# Problem to work on
Quote each record exactly, please, leaving none out.

Segment Start: Listed entries

theorem abortStep_sound {s : State} (h_s : Sound s) :
    Sound (abortStep s) := by
  unfold abortStep
  try dsimp only
  repeat' first
    | with_reducible assumption
    | with_reducible refine sound_foldl ?_ _ ?_
    | with_reducible refine sound_foldl_on Prod.fst ?_ _ ?_
    | with_reducible refine countLife_sound ?_
    | with_reducible refine sampleLevels_sound ?_
    | with_reducible refine raise_sound ?_
    | with_reducible refine placeSpares_sound ?_
    | with_reducible refine abortVersions_sound ?_
    | with_reducible refine postMailbox_sound ?_
    | with_reducible refine lifeStalls_sound ?_
    | with_reducible refine auditStep_sound ?_
    | with_reducible refine releaseOwners_sound ?_
    | with_reducible refine returnCredits_sound ?_
    | with_reducible refine settleOps_sound ?_
    | with_reducible refine releaseStaging_sound ?_
    | with_reducible refine clearStepQueues_sound ?_
    | with_reducible refine clearScheduler_sound ?_
    | with_reducible refine abortPassage_sound ?_
    | with_reducible refine resetSump_sound ?_
    | intro _
    | split
    | (refine sound_good ?_; dsimp only; refine good_sound ?_)
    | (refine sound_good ?_; dsimp only; refine good_less ?_ (by simp) (by simp) (by simp))

theorem dropInflight_sound {s : State} {cs : List Chunk} (h_s : Sound s) :
    Sound (dropInflight s cs) := by
  unfold dropInflight
  try dsimp only
  repeat' first
    | with_reducible assumption
    | with_reducible refine sound_foldl ?_ _ ?_
    | with_reducible refine setGroup_sound ?_
    | intro _
    | split
    | (refine sound_good ?_; dsimp only; refine good_sound ?_)

theorem finishBurst_sound {s : State} {op : Nat} (h_s : Sound s) :
    Sound (finishBurst s op) := by
  unfold finishBurst
  try dsimp only
  repeat' first
    | with_reducible assumption
    | with_reducible refine finishOp_sound ?_
    | intro _
    | split
    | (refine sound_good ?_; dsimp only; refine good_sound ?_)

theorem cutBurst_sound {s : State} {a : Nat} {b : LastBurst} {n : Nat} (h_s : Sound s) :
    Sound (cutBurst s a b n) := by
  unfold cutBurst
  try dsimp only
  repeat' first
    | with_reducible assumption
    | with_reducible refine setArray_sound ?_
    | with_reducible refine setGroup_sound ?_
    | with_reducible refine dropInflight_sound ?_
    | with_reducible refine finishBurst_sound ?_
    | intro _
    | split
    | (refine sound_good ?_; dsimp only; refine good_sound ?_)

theorem stopArray_sound {s : State} {a : Nat} (h_s : Sound s) :
    Sound (stopArray s a) := by
  unfold stopArray
  try dsimp only
  repeat' first
    | with_reducible assumption
    | with_reducible refine setArray_sound ?_
    | with_reducible refine cutBurst_sound ?_
    | intro _
    | split
    | (refine sound_good ?_; dsimp only; refine good_sound ?_)

theorem stopArrays_sound {s : State} {as : List Nat} (h_s : Sound s) :
    Sound (stopArrays s as) := by
  unfold stopArrays
  try dsimp only
  repeat' first
    | with_reducible assumption
    | with_reducible refine sound_foldl ?_ _ ?_
    | with_reducible refine stopArray_sound ?_
    | intro _
    | split
    | (refine sound_good ?_; dsimp only; refine good_sound ?_)

theorem abortWhenDone_sound {s : State} (h_s : Sound s) :
    Sound (abortWhenDone s) := by
  unfold abortWhenDone
  try dsimp only
  repeat' first
    | with_reducible assumption
    | with_reducible refine abortStep_sound ?_
    | with_reducible refine stopArrays_sound ?_
    | intro _
    | split
    | (refine sound_good ?_; dsimp only; refine good_sound ?_)

theorem dueAbort_sound {s : State} (h_s : Sound s) :
    Sound (dueAbort s) := by
  unfold dueAbort
  try dsimp only
  repeat' first
    | with_reducible assumption
    | with_reducible refine abortStep_sound ?_
    | intro _
    | split
    | (refine sound_good ?_; dsimp only; refine good_sound ?_)

theorem rootAbort_sound {s : State} (h_s : Sound s) :
    Sound (rootAbort s) := by
  unfold rootAbort
  try dsimp only
  repeat' first
    | with_reducible assumption
    | with_reducible refine sendOutcome_sound ?_
    | with_reducible refine abortWhenDone_sound ?_
    | intro _
    | split
    | (refine sound_good ?_; dsimp only; refine good_sound ?_)

theorem callAbort_sound {s : State} (h_s : Sound s) :
    Sound (callAbort s) := by
  unfold callAbort
  try dsimp only
  repeat' first
    | with_reducible assumption
    | with_reducible refine abortWhenDone_sound ?_
    | with_reducible refine rootAbort_sound ?_
    | intro _
    | split
    | (refine sound_good ?_; dsimp only; refine good_sound ?_)

theorem endStep_sound {s : State} (h_s : Sound s) :
    Sound (endStep s) := by
  unfold endStep
  try dsimp only
  repeat' first
    | with_reducible assumption
    | with_reducible refine stopArrays_sound ?_
    | with_reducible refine callAbort_sound ?_
    | intro _
    | split
    | (refine sound_good ?_; dsimp only; refine good_sound ?_)

theorem uncorrectable_sound {s : State} {unit : Nat} {slab : Nat} {addr : Nat} (h_s : Sound s) :
    Sound (uncorrectable s unit slab addr) := by
  unfold uncorrectable
  try dsimp only
  repeat' first
    | with_reducible assumption
    | with_reducible refine countLife_sound ?_
    | with_reducible refine raise_sound ?_
    | with_reducible refine endStep_sound ?_
    | intro _
    | split
    | (refine sound_good ?_; dsimp only; refine good_sound ?_)

end Sys2Proof.Laws
end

Segment End: Listed entries

# Reply to the exercise
theorem abortStep_sound {s : State} (h_s : Sound s) :
    Sound (abortStep s) := by
  unfold abortStep
  try dsimp only
  repeat' first
    | with_reducible assumption
    | with_reducible refine sound_foldl ?_ _ ?_
    | with_reducible refine sound_foldl_on Prod.fst ?_ _ ?_
    | with_reducible refine countLife_sound ?_
    | with_reducible refine sampleLevels_sound ?_
    | with_reducible refine raise_sound ?_
    | with_reducible refine placeSpares_sound ?_
    | with_reducible refine abortVersions_sound ?_
    | with_reducible refine postMailbox_sound ?_
    | with_reducible refine lifeStalls_sound ?_
    | with_reducible refine auditStep_sound ?_
    | with_reducible refine releaseOwners_sound ?_
    | with_reducible refine returnCredits_sound ?_
    | with_reducible refine settleOps_sound ?_
    | with_reducible refine releaseStaging_sound ?_
    | with_reducible refine clearStepQueues_sound ?_
    | with_reducible refine clearScheduler_sound ?_
    | with_reducible refine abortPassage_sound ?_
    | with_reducible refine resetSump_sound ?_
    | intro _
    | split
    | (refine sound_good ?_; dsimp only; refine good_sound ?_)
    | (refine sound_good ?_; dsimp only; refine good_less ?_ (by simp) (by simp) (by simp))

theorem dropInflight_sound {s : State} {cs : List Chunk} (h_s : Sound s) :
    Sound (dropInflight s cs) := by
  unfold dropInflight
  try dsimp only
  repeat' first
    | with_reducible assumption
    | with_reducible refine sound_foldl ?_ _ ?_
    | with_reducible refine setGroup_sound ?_
    | intro _
    | split
    | (refine sound_good ?_; dsimp only; refine good_sound ?_)

theorem finishBurst_sound {s : State} {op : Nat} (h_s : Sound s) :
    Sound (finishBurst s op) := by
  unfold finishBurst
  try dsimp only
  repeat' first
    | with_reducible assumption
    | with_reducible refine finishOp_sound ?_
    | intro _
    | split
    | (refine sound_good ?_; dsimp only; refine good_sound ?_)

theorem cutBurst_sound {s : State} {a : Nat} {b : LastBurst} {n : Nat} (h_s : Sound s) :
    Sound (cutBurst s a b n) := by
  unfold cutBurst
  try dsimp only
  repeat' first
    | with_reducible assumption
    | with_reducible refine setArray_sound ?_
    | with_reducible refine setGroup_sound ?_
    | with_reducible refine dropInflight_sound ?_
    | with_reducible refine finishBurst_sound ?_
    | intro _
    | split
    | (refine sound_good ?_; dsimp only; refine good_sound ?_)

theorem stopArray_sound {s : State} {a : Nat} (h_s : Sound s) :
    Sound (stopArray s a) := by
  unfold stopArray
  try dsimp only
  repeat' first
    | with_reducible assumption
    | with_reducible refine setArray_sound ?_
    | with_reducible refine cutBurst_sound ?_
    | intro _
    | split
    | (refine sound_good ?_; dsimp only; refine good_sound ?_)

theorem stopArrays_sound {s : State} {as : List Nat} (h_s : Sound s) :
    Sound (stopArrays s as) := by
  unfold stopArrays
  try dsimp only
  repeat' first
    | with_reducible assumption
    | with_reducible refine sound_foldl ?_ _ ?_
    | with_reducible refine stopArray_sound ?_
    | intro _
    | split
    | (refine sound_good ?_; dsimp only; refine good_sound ?_)

theorem abortWhenDone_sound {s : State} (h_s : Sound s) :
    Sound (abortWhenDone s) := by
  unfold abortWhenDone
  try dsimp only
  repeat' first
    | with_reducible assumption
    | with_reducible refine abortStep_sound ?_
    | with_reducible refine stopArrays_sound ?_
    | intro _
    | split
    | (refine sound_good ?_; dsimp only; refine good_sound ?_)

theorem dueAbort_sound {s : State} (h_s : Sound s) :
    Sound (dueAbort s) := by
  unfold dueAbort
  try dsimp only
  repeat' first
    | with_reducible assumption
    | with_reducible refine abortStep_sound ?_
    | intro _
    | split
    | (refine sound_good ?_; dsimp only; refine good_sound ?_)

theorem rootAbort_sound {s : State} (h_s : Sound s) :
    Sound (rootAbort s) := by
  unfold rootAbort
  try dsimp only
  repeat' first
    | with_reducible assumption
    | with_reducible refine sendOutcome_sound ?_
    | with_reducible refine abortWhenDone_sound ?_
    | intro _
    | split
    | (refine sound_good ?_; dsimp only; refine good_sound ?_)

theorem callAbort_sound {s : State} (h_s : Sound s) :
    Sound (callAbort s) := by
  unfold callAbort
  try dsimp only
  repeat' first
    | with_reducible assumption
    | with_reducible refine abortWhenDone_sound ?_
    | with_reducible refine rootAbort_sound ?_
    | intro _
    | split
    | (refine sound_good ?_; dsimp only; refine good_sound ?_)

theorem endStep_sound {s : State} (h_s : Sound s) :
    Sound (endStep s) := by
  unfold endStep
  try dsimp only
  repeat' first
    | with_reducible assumption
    | with_reducible refine stopArrays_sound ?_
    | with_reducible refine callAbort_sound ?_
    | intro _
    | split
    | (refine sound_good ?_; dsimp only; refine good_sound ?_)

theorem uncorrectable_sound {s : State} {unit : Nat} {slab : Nat} {addr : Nat} (h_s : Sound s) :
    Sound (uncorrectable s unit slab addr) := by
  unfold uncorrectable
  try dsimp only
  repeat' first
    | with_reducible assumption
    | with_reducible refine countLife_sound ?_
    | with_reducible refine raise_sound ?_
    | with_reducible refine endStep_sound ?_
    | intro _
    | split
    | (refine sound_good ?_; dsimp only; refine good_sound ?_)

end Sys2Proof.Laws
end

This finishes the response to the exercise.